= KillaCycle =

Electrically powered motorcycle

The KillaCycle is an electrically powered motorcycle purpose-built for drag racing. It was built and is managed by a small motorworks team owned and run by Bill Dubé. For ten years until December 2010 it was the fastest electric motorcycle in the world.

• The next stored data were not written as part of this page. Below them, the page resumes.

-- ==== Sys2Proof/Laws/State.lean ====
section
/-! SUPPORT. One lemma per field per update of the state, so that no later proof unfolds a record update. -/

namespace Sys2Proof.Machine

/-! ## Fields under the updates of the state -/

@[simp] theorem State.setLane_ports (s : State) (k : Lane) (l : LaneState) : (s.setLane k l).ports = s.ports := rfl
@[simp] theorem State.setLane_site (s : State) (k : Lane) (l : LaneState) : (s.setLane k l).site = s.site := rfl
@[simp] theorem State.setLane_desk (s : State) (k : Lane) (l : LaneState) : (s.setLane k l).desk = s.desk := rfl
@[simp] theorem State.setLane_routing (s : State) (k : Lane) (l : LaneState) : (s.setLane k l).routing = s.routing := rfl
@[simp] theorem State.setLane_cst (s : State) (k : Lane) (l : LaneState) : (s.setLane k l).cst = s.cst := rfl
@[simp] theorem State.setLane_rfu (s : State) (k : Lane) (l : LaneState) : (s.setLane k l).rfu = s.rfu := rfl
@[simp] theorem State.setLane_tmb (s : State) (k : Lane) (l : LaneState) : (s.setLane k l).tmb = s.tmb := rfl
@[simp] theorem State.setLane_ims (s : State) (k : Lane) (l : LaneState) : (s.setLane k l).ims = s.ims := rfl
@[simp] theorem State.setLane_egressLine (s : State) (k : Lane) (l : LaneState) : (s.setLane k l).egressLine = s.egressLine := rfl
@[simp] theorem State.setLane_deskKey (s : State) (k : Lane) (l : LaneState) : (s.setLane k l).deskKey = s.deskKey := rfl
@[simp] theorem State.setLane_pending (s : State) (k : Lane) (l : LaneState) : (s.setLane k l).pending = s.pending := rfl

@[simp] theorem State.modLane_ports (s : State) (k : Lane) (f : LaneState → LaneState) : (s.modLane k f).ports = s.ports := rfl
@[simp] theorem State.modLane_site (s : State) (k : Lane) (f : LaneState → LaneState) : (s.modLane k f).site = s.site := rfl
@[simp] theorem State.modLane_desk (s : State) (k : Lane) (f : LaneState → LaneState) : (s.modLane k f).desk = s.desk := rfl
@[simp] theorem State.modLane_routing (s : State) (k : Lane) (f : LaneState → LaneState) : (s.modLane k f).routing = s.routing := rfl
@[simp] theorem State.modLane_cst (s : State) (k : Lane) (f : LaneState → LaneState) : (s.modLane k f).cst = s.cst := rfl
@[simp] theorem State.modLane_rfu (s : State) (k : Lane) (f : LaneState → LaneState) : (s.modLane k f).rfu = s.rfu := rfl
@[simp] theorem State.modLane_tmb (s : State) (k : Lane) (f : LaneState → LaneState) : (s.modLane k f).tmb = s.tmb := rfl
@[simp] theorem State.modLane_ims (s : State) (k : Lane) (f : LaneState → LaneState) : (s.modLane k f).ims = s.ims := rfl
@[simp] theorem State.modLane_egressLine (s : State) (k : Lane) (f : LaneState → LaneState) : (s.modLane k f).egressLine = s.egressLine := rfl
@[simp] theorem State.modLane_deskKey (s : State) (k : Lane) (f : LaneState → LaneState) : (s.modLane k f).deskKey = s.deskKey := rfl
@[simp] theorem State.modLane_pending (s : State) (k : Lane) (f : LaneState → LaneState) : (s.modLane k f).pending = s.pending := rfl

==Technical specifications==
- Weight: 281 kg
- Battery pack: Lithium iron phosphate battery pack, made of 990 A123 Systems M1 cells, combined voltage of 374 V, weighing 79.4 kg. Energy content 27 megajoules (the energy of 572 ml of gasoline), rechargeable in 10 minutes.
- Motors: Two Model L-91 6.7-inch DC motors, 2,000 ampere each, switchable between series and parallel connection, giving 2,000 foot-pounds of torque on the back wheel.

==Performance figures==
- Power: 260 kW
- 0–60 mph: 0.97 seconds, which is more than 2.5 times the acceleration of Earth's gravity.
- ¼ mile: 7.89 seconds @ 270.36 kph
- Top speed: 274 kph
- The bike uses 2.12 megajoules (0.59 kWh), or roughly 7 U.S. cents' worth of electricity on a run down a quarter-mile drag strip, which is the same amount of energy stored in 65 ml of gasoline.